So far as sustaining a winning culture at Carlmont, White said the changing personality of the community in Belmont also plays a big part.
“I grew up there,” White said. “It’s totally different. Belmont used to be blue collar.”
White left San Mateo County for the same reason cited by Messina. When he resigned from Carlmont after the 2003 season, he relocated to Exeter High School in Tulare County. He returned to the Peninsula to coach at Capuchino for three seasons from 2014-16. In 2017, he returned to Tulare County to take over the football program at Orosi High School, where this season his Cardinals reached the Central Section Division 6 championship game for the first time since 1998.
White painted a stark contrast between the Peninsula and the freedom he has in Tulare County, and it isn’t just due to economics. At Orosi, he works as a physical education teacher, a position he applied for in the South San Francisco Unified School District, the Sequoia Union High School District and the San Mateo Union High School District, but was never hired. He worked as a special education teacher at South San Francisco, Carlmont and Capuchino, but not working as a PE teacher inhibited his ability to build a well-rounded football program.
When White was at South City, he went so far as to use his prep period later in the day to supervise a PE class attended by a majority of his football players. Now, he has his Orosi players in class on an official basis, where they can actually work on 7-on-7 drills throughout the school year.
“They (Orosi) want to do that for me, so it’s a totally different mindset,” White said.
Messina said redistricting in the Sequoia Union High School District also plays a big part in the football culture at Carlmont.

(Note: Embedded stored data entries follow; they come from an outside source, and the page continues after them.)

-- ==== Sys2Proof/Laws/Words.lean ====
section
/-!
SUPPORT. Fields of an instruction word: the codes of operands, types and modes, and each part of a word read back from it
(spec/10_encoding.md R231 to R243).
-/

namespace Sys2Proof.Laws

open Sys2Proof

/-! ## Codes -/

/-- An operand code has nine bits (R233). -/
theorem code_lt (o : Opnd) : o.code < 512 := by cases o <;> simp [Opnd.code] <;> omega

/-- An operand is read back from its code. -/
theorem ofCode_code (o : Opnd) : Opnd.ofCode o.code = o := by
  cases o with
  | v n => exact dif_pos n.isLt
  | sp n =>
    have e : 240 + n.val - 240 = n.val := by omega
    show Opnd.ofCode (240 + n.val) = _
    unfold Opnd.ofCode
    rw [dif_neg (by omega), dif_pos (by omega)]
    simp only [e]
  | k n =>
    have e : 256 + n.val - 256 = n.val := by omega
    show Opnd.ofCode (256 + n.val) = _
    unfold Opnd.ofCode
    rw [dif_neg (by omega), dif_neg (by omega), dif_pos (by omega)]
    simp only [e]
  | rsv n =>
    have e : 320 + n.val - 320 = n.val := by omega
    show Opnd.ofCode (320 + n.val) = _
    unfold Opnd.ofCode
    rw [dif_neg (by omega), dif_neg (by omega), dif_neg (by omega), dif_pos (by omega)]
    simp only [e]
  | imm n =>
    have e : (448 + n.val - 448) % 64 = n.val := by omega
    show Opnd.ofCode (448 + n.val) = _
    unfold Opnd.ofCode
    rw [dif_neg (by omega), dif_neg (by omega), dif_neg (by omega), dif_neg (by omega)]
    simp only [e]

/-- Types and rounding modes are read back from their codes. -/
theorem ty_code (t : Ty) : Ty.ofCode t.code = t := by cases t <;> rfl
theorem ty_lt (t : Ty) : t.code < 16 := by cases t <;> decide
theorem rm_code (t : RM) : RM.ofCode t.code = t := by cases t <;> rfl
theorem rm_lt (t : RM) : t.code < 4 := by cases t <;> decide

/-! ## Fields -/

/-- Bits n + lo − 1 to lo of a number are x. -/
def Holds (w lo n x : Nat) : Prop := w / 2 ^ lo % 2 ^ n = x

theorem fld_of {w lo n : Nat} {x : Fin (2 ^ n)} (h : Holds w lo n x.val) : fld w lo n = x := Fin.ext h

theorem opndAt_of {w lo : Nat} {o : Opnd} (h : Holds w lo 9 o.code) : opndAt w lo = o :=
  (congrArg Opnd.ofCode h).trans (ofCode_code o)

/-! ## Operand areas -/

/-- The fields of the operand area under F3 are read back. -/
theorem f3_holds (t d a b c e pd rm ty sub : Nat) (hd : d < 512) (ha : a < 512) (hb : b < 512) (hc : c < 512)
    (he : e < 512) (hpd : pd < 16) (hrm : rm < 4) (hty : ty < 16) (hsub : sub < 256) :
    let w := at' t 63 + (at' d 54 + at' a 45 + at' b 36 + at' c 27 + at' e 18 + at' pd 14 + at' rm 12 + at' ty 8 + sub)
    Holds w 54 9 d ∧ Holds w 45 9 a ∧ Holds w 36 9 b ∧ Holds w 27 9 c ∧ Holds w 18 9 e ∧ Holds w 14 4 pd ∧
      Holds w 12 2 rm ∧ Holds w 8 4 ty ∧ Holds w 0 8 sub := by
  simp only [Holds, at']
  refine ⟨?_, ?_, ?_, ?_, ?_, ?_, ?_, ?_, ?_⟩ <;> omega

theorem decode_f3 (o : F3) (t : Nat) : decodeF3 (at' t 63 + encodeBody (.f3 o)) = o := by
  obtain ⟨d, a, b, c, e, pd, rm, ty, sub⟩ := o
  obtain ⟨h1, h2, h3, h4, h5, h6, h7, h8, h9⟩ := f3_holds
    t d.code a.code b.code c.code e.code pd.val rm.code ty.code sub.toNat
    (code_lt d) (code_lt a) (code_lt b) (code_lt c) (code_lt e) pd.isLt (rm_lt rm) (ty_lt ty) sub.isLt
  unfold decodeF3 encodeBody
  dsimp only
  rw [opndAt_of h1,
    opndAt_of h2,
    opndAt_of h3,
    opndAt_of h4,
    opndAt_of h5,
    fld_of h6,
    show fld _ 12 2 = ⟨rm.code, rm_lt rm⟩ from fld_of h7,
    show fld _ 8 4 = ⟨ty.code, ty_lt ty⟩ from fld_of h8,
    show fld _ 0 8 = sub.toFin from fld_of h9,
    rm_code,
    ty_code]

/-- The fields of the operand area under FI are read back. -/
theorem fi_holds (t d a imm pd rm ty sub : Nat) (hd : d < 512) (ha : a < 512) (himm : imm < 4294967296) (hpd : pd < 16)
    (hrm : rm < 4) (hty : ty < 16) (hsub : sub < 8) :
    let w := at' t 63 + (at' d 54 + at' a 45 + at' imm 13 + at' pd 9 + at' rm 7 + at' ty 3 + sub)
    Holds w 54 9 d ∧ Holds w 45 9 a ∧ Holds w 13 32 imm ∧ Holds w 9 4 pd ∧ Holds w 7 2 rm ∧ Holds w 3 4 ty ∧
      Holds w 0 3 sub := by
  simp only [Holds, at']
  refine ⟨?_, ?_, ?_, ?_, ?_, ?_, ?_⟩ <;> omega

theorem decode_fi (o : FI) (t : Nat) : decodeFI (at' t 63 + encodeBody (.fi o)) = o := by
  obtain ⟨d, a, imm, pd, rm, ty, sub⟩ := o
  obtain ⟨h1, h2, h3, h4, h5, h6, h7⟩ := fi_holds t d.code a.code imm.toNat pd.val rm.code ty.code sub.toNat
    (code_lt d) (code_lt a) imm.isLt pd.isLt (rm_lt rm) (ty_lt ty) sub.isLt
  unfold decodeFI encodeBody
  dsimp only
  rw [opndAt_of h1,
    opndAt_of h2,
    show fld _ 13 32 = imm.toFin from fld_of h3,
    fld_of h4,
    show fld _ 7 2 = ⟨rm.code, rm_lt rm⟩ from fld_of h5,
    show fld _ 3 4 = ⟨ty.code, ty_lt ty⟩ from fld_of h6,
    show fld _ 0 3 = sub.toFin from fld_of h7,
    rm_code,
    ty_code]

/-- The fields of the operand area under FM are read back. -/
theorem fm_holds (t data base index off path scope ty sub : Nat) (hdata : data < 512) (hbase : base < 512)
    (hindex : index < 512) (hoff : off < 16777216) (hpath : path < 4) (hscope : scope < 8) (hty : ty < 16) (hsub : sub < 8) :
    let w := at' t 63 + (at' data 54 + at' base 45 + at' index 36 + at' off 12 + at' path 10 + at' scope 7 + at' ty 3 + sub)
    Holds w 54 9 data ∧ Holds w 45 9 base ∧ Holds w 36 9 index ∧ Holds w 12 24 off ∧ Holds w 10 2 path ∧
      Holds w 7 3 scope ∧ Holds w 3 4 ty ∧ Holds w 0 3 sub := by
  simp only [Holds, at']
  refine ⟨?_, ?_, ?_, ?_, ?_, ?_, ?_, ?_⟩ <;> omega

theorem decode_fm (o : FM) (t : Nat) : decodeFM (at' t 63 + encodeBody (.fm o)) = o := by
  obtain ⟨data, base, index, off, path, scope, ty, sub⟩ := o
  obtain ⟨h1, h2, h3, h4, h5, h6, h7, h8⟩ := fm_holds
    t data.code base.code index.code off.toNat path.val scope.val ty.code sub.toNat
    (code_lt data) (code_lt base) (code_lt index) off.isLt path.isLt scope.isLt (ty_lt ty) sub.isLt
  unfold decodeFM encodeBody
  dsimp only
  rw [opndAt_of h1,
    opndAt_of h2,
    opndAt_of h3,
    show fld _ 12 24 = off.toFin from fld_of h4,
    fld_of h5,
    fld_of h6,
    show fld _ 3 4 = ⟨ty.code, ty_lt ty⟩ from fld_of h7,
    show fld _ 0 3 = sub.toFin from fld_of h8,
    ty_code]

/-- The fields of the operand area under FB are read back. -/
theorem fb_holds (t argb tgt off dem argc flg : Nat) (hargb : argb < 512) (htgt : tgt < 512) (hoff : off < 16777216)
    (hdem : dem < 256) (hargc : argc < 256) (hflg : flg < 32) :
    let w := at' t 63 + (at' argb 54 + at' tgt 45 + at' off 21 + at' dem 13 + at' argc 5 + flg)
    Holds w 54 9 argb ∧ Holds w 45 9 tgt ∧ Holds w 21 24 off ∧ Holds w 13 8 dem ∧ Holds w 5 8 argc ∧ Holds w 0 5 flg := by
  simp only [Holds, at']
  refine ⟨?_, ?_, ?_, ?_, ?_, ?_⟩ <;> omega

theorem decode_fb (o : FB) (t : Nat) : decodeFB (at' t 63 + encodeBody (.fb o)) = o := by
  obtain ⟨argb, tgt, off, dem, argc, flg⟩ := o
  obtain ⟨h1, h2, h3, h4, h5, h6⟩ := fb_holds t argb.code tgt.code off.toNat dem.toNat argc.toNat flg.toNat
    (code_lt argb) (code_lt tgt) off.isLt dem.isLt argc.isLt flg.isLt
  unfold decodeFB encodeBody
  dsimp only
  rw [opndAt_of h1,
    opndAt_of h2,
    show fld _ 21 24 = off.toFin from fld_of h3,
    show fld _ 13 8 = dem.toFin from fld_of h4,
    show fld _ 5 8 = argc.toFin from fld_of h5,
    show fld _ 0 5 = flg.toFin from fld_of h6]

/-- The fields of the operand area under FX are read back. -/
theorem fx_holds (t d a b num mt cb pd xsub : Nat) (hd : d < 512) (ha : a < 512) (hb : b < 512) (hnum : num < 4096)
    (hmt : mt < 8) (hcb : cb < 8) (hpd : pd < 16) (hxsub : xsub < 16384) :
    let w := at' t 63 + (at' d 54 + at' a 45 + at' b 36 + at' num 24 + at' mt 21 + at' cb 18 + at' pd 14 + xsub)
    Holds w 54 9 d ∧ Holds w 45 9 a ∧ Holds w 36 9 b ∧ Holds w 24 12 num ∧ Holds w 21 3 mt ∧ Holds w 18 3 cb ∧
      Holds w 14 4 pd ∧ Holds w 0 14 xsub := by
  simp only [Holds, at']
  refine ⟨?_, ?_, ?_, ?_, ?_, ?_, ?_, ?_⟩ <;> omega

theorem decode_fx (o : FX) (t : Nat) : decodeFX (at' t 63 + encodeBody (.fx o)) = o := by
  obtain ⟨d, a, b, num, mt, cb, pd, xsub⟩ := o
  obtain ⟨h1, h2, h3, h4, h5, h6, h7, h8⟩ := fx_holds t d.code a.code b.code num.toNat mt.val cb.val pd.val xsub.toNat
    (code_lt d) (code_lt a) (code_lt b) num.isLt mt.isLt cb.isLt pd.isLt xsub.isLt
  unfold decodeFX encodeBody
  dsimp only
  rw [opndAt_of h1,
    opndAt_of h2,
    opndAt_of h3,
    show fld _ 24 12 = num.toFin from fld_of h4,
    fld_of h5,
    fld_of h6,
    fld_of h7,
    show fld _ 0 14 = xsub.toFin from fld_of h8]

/-- The body of a word is read back whatever stands above it. -/
theorem body_dec (b : Body) (t : Nat) : decodeBody (formOf b) (at' t 63 + encodeBody b) = b := by
  cases b with
  | f3 o => exact congrArg Body.f3 (decode_f3 o t)
  | fi o => exact congrArg Body.fi (decode_fi o t)
  | fm o => exact congrArg Body.fm (decode_fm o t)
  | fb o => exact congrArg Body.fb (decode_fb o t)
  | fx o => exact congrArg Body.fx (decode_fx o t)

/-- The body lies below bit 63 of a word. -/
theorem body_lt (b : Body) : encodeBody b < 2 ^ 63 := by
  cases b with
  | f3 o =>
    have := code_lt o.d; have := code_lt o.a; have := code_lt o.b; have := code_lt o.c; have := code_lt o.e
    have := o.pd.isLt; have := rm_lt o.rm; have := ty_lt o.ty; have := o.sub.isLt
    simp only [encodeBody, at']; omega
  | fi o =>
    have := code_lt o.d; have := code_lt o.a; have := o.imm.isLt; have := o.pd.isLt; have := rm_lt o.rm
    have := ty_lt o.ty; have := o.sub.isLt
    simp only [encodeBody, at']; omega
  | fm o =>
    have := code_lt o.data; have := code_lt o.base; have := code_lt o.index; have := o.off.isLt; have := o.path.isLt
    have := o.scope.isLt; have := ty_lt o.ty; have := o.sub.isLt
    simp only [encodeBody, at']; omega
  | fb o =>
    have := code_lt o.argb; have := code_lt o.tgt; have := o.off.isLt; have := o.dem.isLt; have := o.argc.isLt; have :=
      o.flg.isLt
    simp only [encodeBody, at']; omega
  | fx o =>
    have := code_lt o.d; have := code_lt o.a; have := code_lt o.b; have := o.num.isLt; have := o.mt.isLt; have := o.cb.isLt
    have := o.pd.isLt; have := o.xsub.isLt
    simp only [encodeBody, at']; omega

/-! ## The control field -/

theorem b2n_lt (b : Bool) : b2n b < 2 := by cases b <;> decide
theorem b2n_eq (b : Bool) : (b2n b == 1) = b := by cases b <;> rfl

theorem ctl_holds (t ga gi gb gj st y h c l : Nat) (h1 : ga < 2) (h2 : gi < 16) (h3 : gb < 2) (h4 : gj < 16) (h5 : st < 8)
    (h6 : y < 2) (h7 : h < 4) (h8 : c < 8) (h9 : l < 2 ^ 63) :
    let w := at' t 82 + (at' ga 81 + at' gi 77 + at' gb 76 + at' gj 72 + at' st 69 + at' y 68 + at' h 66 + at' c 63) + l
    Holds w 81 1 ga ∧ Holds w 77 4 gi ∧ Holds w 76 1 gb ∧ Holds w 72 4 gj ∧ Holds w 69 3 st ∧ Holds w 68 1 y ∧
      Holds w 66 2 h ∧ Holds w 63 3 c := by
  simp only [Holds, at']
  refine ⟨?_, ?_, ?_, ?_, ?_, ?_, ?_, ?_⟩ <;> omega

/-- The control field of a word is read back whatever stands above and below it. -/
theorem ctl_dec (c : Ctl) (t l : Nat) (hl : l < 2 ^ 63) : decodeCtl (at' t 82 + encodeCtl c + l) = c := by
  obtain ⟨ga, gi, gb, gj, st, y, h, ch⟩ := c
  obtain ⟨h1, h2, h3, h4, h5, h6, h7, h8⟩ := ctl_holds t (b2n ga) gi.val (b2n gb) gj.val st.val (b2n y) h.val ch.val l
    (b2n_lt ga) gi.isLt (b2n_lt gb) gj.isLt st.isLt (b2n_lt y) h.isLt ch.isLt hl
  unfold decodeCtl encodeCtl
  dsimp only
  rw [show fld _ 81 1 = ⟨b2n ga, b2n_lt ga⟩ from fld_of h1, fld_of h2, show fld _ 76 1 = ⟨b2n gb, b2n_lt gb⟩ from fld_of h3,
    fld_of h4, fld_of h5, show fld _ 68 1 = ⟨b2n y, b2n_lt y⟩ from fld_of h6, fld_of h7, fld_of h8]
  dsimp only
  rw [b2n_eq, b2n_eq, b2n_eq]

/-- The control field lies in bits 81 to 63 of a word. -/
theorem ctl_lt (c : Ctl) : ∃ x, encodeCtl c = at' x 63 ∧ x < 2 ^ 19 := by
  have := b2n_lt c.gaN; have := c.gaI.isLt; have := b2n_lt c.gbN; have := c.gbI.isLt; have := c.stall.isLt
  have := b2n_lt c.yld; have := c.hold.isLt; have := c.ch.isLt
  refine ⟨b2n c.gaN * 2 ^ 18 + c.gaI.val * 2 ^ 14 + b2n c.gbN * 2 ^ 13 + c.gbI.val * 2 ^ 9 + c.stall.val * 2 ^ 6 +
    b2n c.yld * 2 ^ 5 + c.hold.val * 2 ^ 3 + c.ch.val, ?_, ?_⟩
  · simp only [encodeCtl, at']; omega
  · omega

/-! ## The whole word -/

/-- The parts of a word are read back from it. -/
theorem word_dec (opc : Nat) (fn : Fin 16) (c : Ctl) (b : Body) (h : opc < 1024) :
    let w := at' opc 86 + at' fn.val 82 + encodeCtl c + encodeBody b
    w < 2 ^ 96 ∧ (fld w 86 10).val = opc ∧ fld w 82 4 = fn ∧ decodeCtl w = c ∧ decodeBody (formOf b) w = b := by
  obtain ⟨x, hx, h1⟩ := ctl_lt c
  have h2 := body_lt b
  have h3 := fn.isLt
  have hc := ctl_dec c (opc * 16 + fn.val) (encodeBody b) h2
  have hb := body_dec b (opc * 2 ^ 23 + fn.val * 2 ^ 19 + x)
  have e1 : at' (opc * 16 + fn.val) 82 = at' opc 86 + at' fn.val 82 := by simp only [at']; omega
  have e2 : at' (opc * 2 ^ 23 + fn.val * 2 ^ 19 + x) 63 = at' opc 86 + at' fn.val 82 + encodeCtl c := by
    rw [hx]; simp only [at']; omega
  rw [e1] at hc
  rw [e2] at hb
  refine ⟨?_, ?_, fld_of ?_, hc, hb⟩
  · rw [hx]; simp only [at']; omega
  · show _ / 2 ^ 86 % 2 ^ 10 = opc
    rw [hx]; simp only [at']; omega
  · rw [hx]; simp only [Holds, at']; omega

/-- An instruction whose parts stand under their format, pass the decode checks and are built back by their row has a word of
96 bits that decodes to it. -/
theorem word_of_parts (i : Instr) (p : Parts) (hp : i.parts = some p) (ho : decide (p.opc < 1024) = true)
    (hf : Map.form p.opc p.fn.val = formOf p.body) (hw : Map.dfault p.opc p.fn.val p.body = 0)
    (hb : (Map.rowOf p.opc p.fn.val).bind (fun r => r.build p.c p.fn p.body) = some i) :
    ∃ w, encode i = some w ∧ w < 2 ^ 96 ∧ decodeWord w = .ok i := by
  obtain ⟨h1, h2, h3, h4, h5⟩ := word_dec p.opc p.fn p.c p.body (of_decide_eq_true ho)
  suffices h : ∀ w, (fld w 86 10).val = p.opc → fld w 82 4 = p.fn → decodeCtl w = p.c → decodeBody
    (formOf p.body) w = p.body →
      decodeWord w = .ok i from ⟨_, congrArg (Option.map _) hp, h1, h _ h2 h3 h4 h5⟩
  intro w h2 h3 h4 h5
  unfold decodeWord
  dsimp only
  rw [h2, h3, h4, hf, h5, hw]
  dsimp only
  rw [hb]

end Sys2Proof.Laws
end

The big factor, he said, is with PAL Bay Division powerhouse Menlo-Atherton the only San Mateo County public school that draws from Palo Alto.
“The entirety of Palo Alto goes, by default, to M-A,” Messina said. “It doesn’t take a rocket scientist to figure out. Just go watch them play.”
Messina said he’s interested in coaching in Placer County, perhaps as early as 2020. He said it will likely be in an assistant coach role, though he is monitoring the availability of head coaching positions opening up.
“There’s a possibility,” Messina said. “So, there’s a couple of jobs that are getting ready to open up … so I’m going to have to kind of wait for that to play out.”